Between my three sons they have had 7 ablations. 3 for WPW, 1 for Atrial Flutter and 4 for AVNRT. They have never complained of pain. They do not remember anything about the procedure. They only had mild discomfort similar to a bad bruise around the insertion sites from the catheters they use. I have been told I need an ablation as well now and all three of my boys have said it is no big deal. One of my sons doctors once told my son...he has the easy job, he will sleep through it, the parents/family have the tough job of worrying through the procedure and the doctor has the fun job because they love doing the procedure. Good luck...hope it goes great for you. All three have said they felt worlds better after the WPW was fixed.
I would consider that a lot. You will get your life back with this procedure, believe me! Keep in touch with us so we know how you make out, and we're all here to answer any questions you may have.
I experience wpw symptoms a few times a week. I'll be completely at rest and My heart will accelerate for no reason. It last anywhere from 2-5 minutes.
Soething we haven't asked yet: Just how "symptomatic" are you? If you experience it once or twice a year versus three to five time per month as I did I think plays a large part in the decision.
As Michelle indicates, WPW is an accessory pathway type of SVT. It's actually nothing more than a small muscle fiber that crosses from the upper chambers to the lower heart chambers . About 65% of these connections are located between the left atrium and left ventricle well away from the Critical AV node. The other 35% or so are located on the right side of the heart between the right atrium and right ventricle. Left-sided accessory pathways require the doctors to place a wire into the chambers of the heart that pump directly to the brain. Therefore require a brief period of blood thinning during the catheter ablation procedure is required to prevent clots from forming on the ablation catheter that might cause a stroke. A fast acting anticoagulant, probably Heparin is commonly used. It has a very short half life, and is metabolized in several hours and is gone. Check with your physician and see if you can choose general sedation. Mine actually prefers to do this as opposed to twilight sedation. I remember the gurney ride to the lab, and feebly scooting onto the lab table and being propped up comfortably. The next thing I remember is waking up in the recovery room. Within minutes I was back in my cube, and eating a sandwich with a heavy bag of sand on my groin to promote closure of the puncture wound. I was released approximately 4 hours of waking up. I was back to work within a few days, and doing light workouts within 9 days. I was nearing 60 at the time, but in pretty good shape for my age. Considering your age, yours may be even faster. Comparing drug versus ablation therapy, the risks are quite similar. Those pills are small, but they pack a wallop, and you may need to try a number of drugs to find one that works for you. This in itself carries some risk. As an example, I had a very unpleasant reaction when Sotalol was tried. The drug I was on Metoprolol was basically ineffective. Best. Of luck!
I had an ablation for avnrt and the worry before was worse than the actual ablation. Cardiac ablations for accessory pathway svt are actually extremely low risk with high cure rates so definitely worth a shot. The biggest concern would be if the spot they need to ablate is too close the avnode. In these cases they usually pull out of the ablation to avoided the need for a pacemaker. It is a risk but the technology now is a bit more advanced so this is generally easy for the EP to avoid. So though no medical procedure is without risk cardiac ablations are pretty low so try to just focus on being cured of your svt. Like I said, I was quite terrified to go into the ablation but was pretty much kicking myself afterwards how easy it turned out to be for me. If you would like to read my story then click on my name and read my journal entry. I think to some degree it is wise for those with wpw to try and ablation due to the fact that both the atria and ventricles are involved so you very well are doing your heart a very big favor. Let us know the date and I will send prayers your way and if you need to talk up until then we are always here if you need us. But please do keep us posted on how you are. Take care and best of luck.
I suggest anesthesia.
The idea is that you will feel better after the procedure. However, there is normally a recovery period. There are also risks that you should be aware of.
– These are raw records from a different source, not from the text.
-- ==== Sys2Proof/Config.lean ====
section
/-! DEFINITION. What the implementation fixes and the free values: constants with no body, of which nothing can be proved. -/

namespace Sys2Proof.Config

/-- The n-th free value: what the spec leaves open after a command that goes on (an undefined datum, a random
draw, a key identity). DESIGN CHOICE: log entry 4. -/
opaque freeNat : Nat → Nat

/-- The n-th free byte: contents the spec does not give (data beats of an uncorrectable page, DRBG output). DESIGN CHOICE: log entry 4. -/
opaque freeByte : Nat → Byte

/-- The stride and the 256 code lengths that DRY gives a LEAF-L block: they depend on the block and the stepping alone
(R536), and the spec leaves them open. DESIGN CHOICE: log entry 19. -/
opaque leafCode : Bytes → Nat × List Nat

/-- Flits a port's receive buffer holds for each class (R770): the spec gives no size. DESIGN CHOICE: log entry 24. -/
opaque linkBuffer : Nat → Nat

/-- The base-die sensor that stands in an island, if one does (Table 20-2): the spec gives no numbering. DESIGN CHOICE: log entry 26. -/
opaque islandSensor : Nat → Option Nat

/-- How far, in mV, the reading of a rail in regulation may lie from its voltage (R890): the spec gives no band. DESIGN CHOICE:
log entry 72. -/
opaque regulationBand : Nat → Nat

/-- Whether a cluster cause (TRAP byte 1) stands for a fetch POISON or an aperture TRAP (R730): the Huanar H2 manual defines
the causes, the spec does not. DESIGN CHOICE: log entry 73. -/
opaque trapOfIsland : Nat → Bool

/-- Where a sector of the reserved area lies, as b × 2^32 + x (R915), by the reserved slabs of each board channel: the i-th record of
the device log's ring, the i-th sector of the FRESH bitmap, the i-th entry of a near channel's remap table. The spec gives no
places inside the area. DESIGN CHOICE: log entry 77. -/
opaque logPlace : List (Nat × Nat) → Nat → Nat
opaque bitmapPlace : List (Nat × Nat) → Nat → Nat
opaque remapPlace : List (Nat × Nat) → Nat → Nat → Nat

/-- How the reserved area lays out an entry of a remap table, by bank, row and spare (R417): the spec gives no layout. DESIGN
CHOICE: log entry 77. -/
opaque remapSector : Nat → Nat → Nat → Bytes

/-- SHA-384 of the warden ROM, measurement 1 of Table 19-5: the spec gives no value. DESIGN CHOICE: log entry 30. -/
opaque romDigest : Bytes

/-- SHA-384 of a firmware image, by its header, which holds the digest of its body (measurement 2). DESIGN CHOICE: log entry 30. -/
opaque imageDigest : Bytes → Bytes

end Sys2Proof.Config
end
According to one website, there are 3 class I indications for RF ablation. Some forms of symptomatic Svt are included in this mix, if it is a patient preference. If this is actually the accepted protocol these days, I believe some changes have taken place. I am pretty sure that they used to recommend treatment with drugs first. I assume the Clause"if it is patient preference" presupposes that the patient understands the risks involved and is willing to take them on in order to improve the quality of life without drugs.
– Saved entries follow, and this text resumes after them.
-- ==== Sys2Proof/Machine/State.lean ====
section
/-! DEFINITION. Everything the spec gives the block to remember, as plain data; every field's default is its value at reset. -/

namespace Sys2Proof.Machine

/-- Why the block stops. No command of the table has an effect the spec calls undefined, so no meaning raises one. -/
inductive Fault where
  /-- Raised by no command: kept so that the type is inhabited. Safe. -/
  | unreachable
deriving DecidableEq, Repr

/-- Why a command has no meaning here. -/
inductive Refusal where
  /-- A command whose meaning is not written: raised by the dispatcher only. Safe. -/
  | notModelled (mnemonic : String)
deriving DecidableEq, Repr

/-! ## Clocks and the timebase (chapter 02) -/

/-- The clock of one island, away from its nominal running state. -/
structure IslandClock where
  /-- TBASE at which the DPLL lost lock and the clock was gated; `none` while running (R184). -/
  gatedAt : Option Nat := none
  /-- The lock was not regained within 10 µs: stopped (R55, R949). -/
  stopped : Bool := false
  /-- Frequency set by ISLAND_CLOCK_SET in MHz; `none` is nominal (R172, R197). -/
  setMHz : Option Nat := none
  /-- Nanoseconds by which the island's TBASE follower trails the master (R47, R49; DESIGN CHOICE, log entry 34: it never
  leads, and an island whose clock never stood is level with the master). -/
  lag : Nat := 0
deriving DecidableEq, Repr

/-- The crossings into one island whose clock stands (R43, R44): what their receiving-side FIFOs hold, and what waits for
acknowledge in the senders. A transfer is the row of the table that sends it. -/
structure Crossing where
  /-- Transfers in the FIFO, oldest first, at most four (R43). -/
  fifo : List Instr := []
  /-- Transfers that a full FIFO holds back in their senders, oldest first (R44). -/
  sender : List Instr := []
deriving DecidableEq, Repr

structure Clocks where
  /-- The TBASE master, nanoseconds (R45): zero at a cold reset. -/
  tbase : BitVec 64 := 0
  /-- The warden DPLL has locked to CORE_REFCLK (R242). -/
  wardenLocked : Bool := false
  /-- The other islands whose DPLL has locked to its reference since the last cold reset or PERST_N (R36, Table 6-1). -/
  locked : Bank Unit := {}
  /-- By receiving island: transfers that wait while its clock stands (R43, R44). -/
  crossings : Bank Crossing := {}
  /-- By island number 0-184 (Table 1-3); an unlisted island runs at nominal, its follower level with the master. -/
  islands : Bank IslandClock := {}
deriving DecidableEq, Repr

/-! ## Pins, boot and flash (chapters 06, 22, 24) -/

inductive DeviceState where
  | cold | booting | unconfigured | service | lost
deriving DecidableEq, Repr

inductive ConfigSpace where
  /-- Not answering. -/
  | silent
  /-- Every request answered with Request Retry Status (R244). -/
  | rrs
  /-- Populated (step 10). -/
  | full
  /-- Only the PF (R253, R254). -/
  | pfOnly
deriving DecidableEq, Repr

/-- A firmware bank's image as the verification sees it (R252, R933, R960). -/
structure FwImage where
  /-- [31:24] major, [23:16] minor, [15:0] patch. -/
  version : Nat := 0x03020000
  /-- Kymal version, major × 256 + minor. -/
  kymal : Nat := 0x0302
  /-- Rollback number (R932-R934). -/
  rollback : Nat := 0
  /-- The image asks that the fuses advance when it is activated (R934). -/
  commitRollback : Bool := false
  /-- Digest and signature verify. -/
  valid : Bool := true
  /-- The 256 header bytes as staged (Table 21-6). -/
  header : Bytes := []
deriving DecidableEq, Repr

/-- A pending row-repair record (R256). -/
structure RepairRec where
  channel : Nat
  bank : Nat
  row : Nat
deriving DecidableEq, Repr

/-- What no reset alters but the operations that write flash and fuses (R231, Table 6-6). -/
structure Flash where
  /-- The 32-bit write count of the boot record: its two copies are written alternately, and the one last written, whose number is
  the count's low bit, is in force (chapter 24). -/
  recordWrites : BitVec 32 := 0
  /-- The boot epoch, 24 bits (R103). -/
  epoch : BitVec 24 := 0
  /-- The bank the boot record names (R252, R255). -/
  bankPtr : Nat := 0
  bank0 : FwImage := {}
  bank1 : FwImage := {}
  /-- Pending row-repair records, oldest first (at most 1,024, chapter 24). -/
  repairs : List RepairRec := []
  /-- Rollback counter fuses blown, 0-64 (R932). -/
  rollbackFuses : Nat := 0
  /-- The part is an engineering sample (R6, Table 0-2). -/
  sample : Bool := false
  /-- The part's serial number, in its fuses (R937). -/
  serial : Nat := 0
  /-- SHA-384 of the device identity public key, which the fuses determine (chapter 21). -/
  identity : Bytes := []
  /-- The public keys, uncompressed, whose SHA-384 is in fuses: of firmware (R933) and of debug tokens (R937). -/
  firmwareKey : Bytes := []
  debugKey : Bytes := []
deriving DecidableEq, Repr

structure Boot where
  /-- Pin PWR_OK (R234). -/
  pwrOk : Bool := true
  /-- Pin COLD_RST_N asserted (R238). -/
  coldRst : Bool := false
  /-- Pin PERST_N asserted (R241). -/
  perst : Bool := false
  device : DeviceState := .booting
  /-- BOOT.PROGRESS.step, 8 bits (Table 6-7). -/
  step : Nat := 0
  /-- BOOT.PROGRESS.fail_step, 8 bits. -/
  failStep : Nat := 0
  /-- BOOT.PROGRESS.last_reset, 2 bits: 0 power-up, 1 COLD_RST_N, 2 PERST_N. -/
  lastReset : Nat := 0
  /-- BOOT.PROGRESS.bank. -/
  bank : Nat := 0
  /-- BOOT.PROGRESS.fallback. -/
  fallback : Bool := false
  /-- BOOT.PROGRESS.lost_at_boot: LOST was entered at step 16. -/
  lostAtBoot : Bool := false
  /-- Highest step whose *cold* part has run since the cold reset (R240, R266). -/
  coldDone : Nat := 0
  config : ConfigSpace := .silent
  /-- The SMBus endpoint answers (step 4). -/
  smbusUp : Bool := false
  /-- The SPI outputs are in high impedance (R232). -/
  spiHiZ : Bool := false
  /-- GDDR7 devices in self-refresh (R262). -/
  selfRefresh : Bool := false
  /-- VIN_IVR fell below 1.60 V and the IVR phases stopped (R991). -/
  ivrStopped : Bool := false
deriving DecidableEq, Repr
Please do a search on user Jannie411, and read her journals. She has some very good information on her procedure as she was awake the entire time. I was under general anesthesia for mine and remember nothing. It freed me of a near lifetime of AVRT type of SVT. You'll do fine!
There are lots of people on this board who have had ablations -- reading some of their accounts may help ease your fears and give you an idea of what to expect. I think if you search "ablation" at the top right of the page it will bring up some previous posts or journal entries. Good luck with this.